Exercise input:
-- ==== Sys2Proof/Tests/Slice0.lean ====
section
/-!
SUPPORT. Tests of the model: ill-formed commands that the well-formedness test refuses, worked cases of the spec, one step
at a time, and for every statement with hypotheses a state and operands that meet them.
-/

open Sys2Proof Sys2Proof.Machine

set_option Elab.async false

namespace Sys2Proof.Tests

/-! ## A small yard -/

/-- A section that both channels report clear. -/
def clearSection (id : Nat) : SectionRec :=
  { newSection id with viewA := .clear, viewB := .clear, status := .clear }

/-- A section that both channels report occupied. -/
def occupiedSection (id : Nat) : SectionRec := { newSection id with viewA := .occupied, viewB := .occupied }

/-- A point at rest in NORMAL. -/
def normalPoint (id sec : Nat) : PointRec :=
  { newPoint id sec 60 with viewA := .normal, viewB := .normal, status := .normal }

/-- A signal at danger. -/
def dangerSignal (id sec : Nat) : SignalRec :=
  { newSignal id sec with viewA := .danger, viewB := .danger, status := .danger }

/-- A supervised channel. -/
def activeChannel : ChannelRec :=
  { state := .active, cause := some .firstFrame, supervision := ⟨.running, 500⟩, pauseLimit := .off, crst := false
    resetMark := none }

/-- Route 5 from signal 200 over sections 1 and 2 to signal 201, with point 100 in NORMAL, a flank entry for its first
section and an overlap. -/
def route5 : RouteDef :=
  { id := 5, entry := 200, exit := .signal 201, secs := [1, 2], points := [⟨100, .normal⟩]
    variants := [⟨[4], []⟩], flanks := [⟨1, .sec 1, [.point 101 .normal, .signal 202]⟩]
    approach := [3], length := 600, speed := 60, brake := 0, mode := .sequential }

/-- Route 6 from signal 201 over section 2 to slot 0 of link 0. -/
def route6 : RouteDef :=
  { id := 6, entry := 201, exit := .boundary ⟨0, 0⟩, secs := [2], points := [], variants := [], flanks := []
    approach := [1], length := 600, speed := 60, brake := 0, mode := .whole }

/-- A link in UP. -/
def upLink : Link :=
  { Link.initial 0 (some ⟨1, 9⟩) with
    state := .up, cause := .trained, offer := 100, period := some 100, sendTimer := ⟨.running, 100⟩
    supervision := ⟨.running, 400⟩ }

/-- A slot that holds its permit, reconciled, with nothing handed over. -/
def restingSlot (i b : Nat) : Slot := { newSlot ⟨⟨0, i⟩, b, 3, 1, 600⟩ with permit := .heldHere, reconciled := true }

/-- The yard: in service, both channels active, everything at rest. -/
def yard : State :=
  { State.reset with
    dev := { Device.loading false with
      state := .inService, area := 7, brakes := List.replicate 16 60
      active := [100, 500, 1000, 0, 20, 20, 10, 30, 100, 300, 200, 100, 100, 4, 80, 600]
      pendingParams := [100, 500, 1000, 0, 20, 20, 10, 30, 100, 300, 200, 100, 100, 4, 80, 600]
      digest := some (imageCrc []), checkTimer := ⟨.running, 100⟩ }
    sections := [clearSection 1, clearSection 2, clearSection 3, clearSection 4]
    points := [normalPoint 100 1, normalPoint 101 3]
    signals := [dangerSignal 200 1, dangerSignal 201 2, dangerSignal 202 3]
    store := [route5, route6]
    links := [upLink, .initial 1 none, .initial 2 none, .initial 3 none]
    slots := [restingSlot 0 4]
    chanA := activeChannel, chanB := activeChannel
    choices := List.replicate 24 0 }

/-- The active record of route 5 in a state. -/
def active5 (st : RouteState) : ActiveRoute :=
  { id := 5, variant := some 0, state := st, permittedBefore := st == .permitted || st == .entered, grantAllowed := true
    cursor := 1, released := [false, false], marks := [false, false], received := false, gapped := false
    transitLost := false, overlap := .held, options := [1]
    setting := .off, overlapTimer := .off, release := .off, releaseT := 0, saturated := false, exitSlot := none
    flanks := [⟨1, .sec 1, .point 101 .normal, true, true⟩] }

/-- The yard with route 5 set. -/
def setYard (a : ActiveRoute) : State :=
  { yard with
    sections := [{ clearSection 1 with holder := .route 5 }, { clearSection 2 with holder := .route 5 }, clearSection 3,
      { clearSection 4 with holder := .overlap 5 }]
    points := [{ normalPoint 100 1 with hold := .route 5 .normal },
      { normalPoint 101 3 with claims := [⟨5, 1⟩], claimPos := some .normal }]
    signals := [{ dangerSignal 200 1 with entryOf := some 5, perm := if a.state = .permitted then some 5 else none },
      dangerSignal 201 2, dangerSignal 202 3]
    routes := [a] }

/-- The events that a command leaves at channel A, oldest first. -/
def news : Host.Outcome State Fault Refusal → List Event
  | .next t => t.queueA.records.map (·.event)
  | _ => []

/-- The response that channel `ch` reads after a command. -/
def responseOf (ch : Channel) : Host.Outcome State Fault Refusal → Option (Status × List Byte)
  | .next t => ((t.port ch).response).map (fun r => (r.status, r.body))
  | _ => none

/-- A projection of the state after a command. -/
def after {α : Type} (g : State → α) : Host.Outcome State Fault Refusal → Option α
  | .next t => some (g t)
  | _ => none

/-- The state in which the other channel's half of a request waits. -/
def waiting (f : RequestFrame) (s : State) : State :=
  { s with table := [{ tag := f.tag, filler := f.ch.other, kind := f.kind, body := f.body, window := ⟨.running, 100⟩ }] }

/-- A concurred request completed on a state. -/
def concurred (c : Instr) (s : State) : Host.Outcome State Fault Refusal :=
  match requestOf c with
  | some f => exec c (waiting f s)
  | none => .next s

/-- The test that `Completes` makes, as a Boolean. -/
def completesB (f : RequestFrame) (s : State) : Bool :=
  !(s.chan f.ch).crst && (s.chan f.ch).state == .active && Nat.ble f.body.length 200 && lengthOk f.kind f.body.length
    && inRange f.kind f.body && isConcurred f.kind
    && (s.dev.state == .inService
      || (s.dev.state == .awaiting && (f.kind == .acceptConfiguration || f.kind == .deviceReset)))
    && (match s.table.find? (fun x => x.tag == f.tag) with
        | some h => h.filler == f.ch.other && h.kind == f.kind && h.body == f.body
        | none => false)

theorem completes_of {f : RequestFrame} {s : State} (h : completesB f s = true) : Completes f s := by
  simp only [completesB, Bool.and_eq_true, Bool.not_eq_true', beq_iff_eq, Bool.or_eq_true] at h
  obtain ⟨⟨⟨⟨⟨⟨⟨h1, h2⟩, h3⟩, h4⟩, h5⟩, h6⟩, h7⟩, h8⟩ := h
  refine ⟨⟨h1, h2, Nat.le_of_ble_eq_true h3, h4, h5⟩, h6, h7, ?_⟩
  split at h8
  · next x hx => simp only [Bool.and_eq_true, beq_iff_eq] at h8; exact ⟨x, hx, h8.1.1, h8.1.2, h8.2⟩
  · cases h8

/-- The test that `Serves` makes, as a Boolean. -/
def servesB (f : RequestFrame) (s : State) : Bool :=
  !(s.chan f.ch).crst && (s.chan f.ch).state == .active && Nat.ble f.body.length 200 && lengthOk f.kind f.body.length
    && inRange f.kind f.body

Problem description: Up to and including the line with "report occupied. -/", repeat the data exactly, starting from its first line; nothing else belongs in the response.

Solution:
-- ==== Sys2Proof/Tests/Slice0.lean ====
section
/-!
SUPPORT. Tests of the model: ill-formed commands that the well-formedness test refuses, worked cases of the spec, one step
at a time, and for every statement with hypotheses a state and operands that meet them.
-/

open Sys2Proof Sys2Proof.Machine

set_option Elab.async false

namespace Sys2Proof.Tests

/-! ## A small yard -/

/-- A section that both channels report clear. -/
def clearSection (id : Nat) : SectionRec :=
  { newSection id with viewA := .clear, viewB := .clear, status := .clear }

/-- A section that both channels report occupied. -/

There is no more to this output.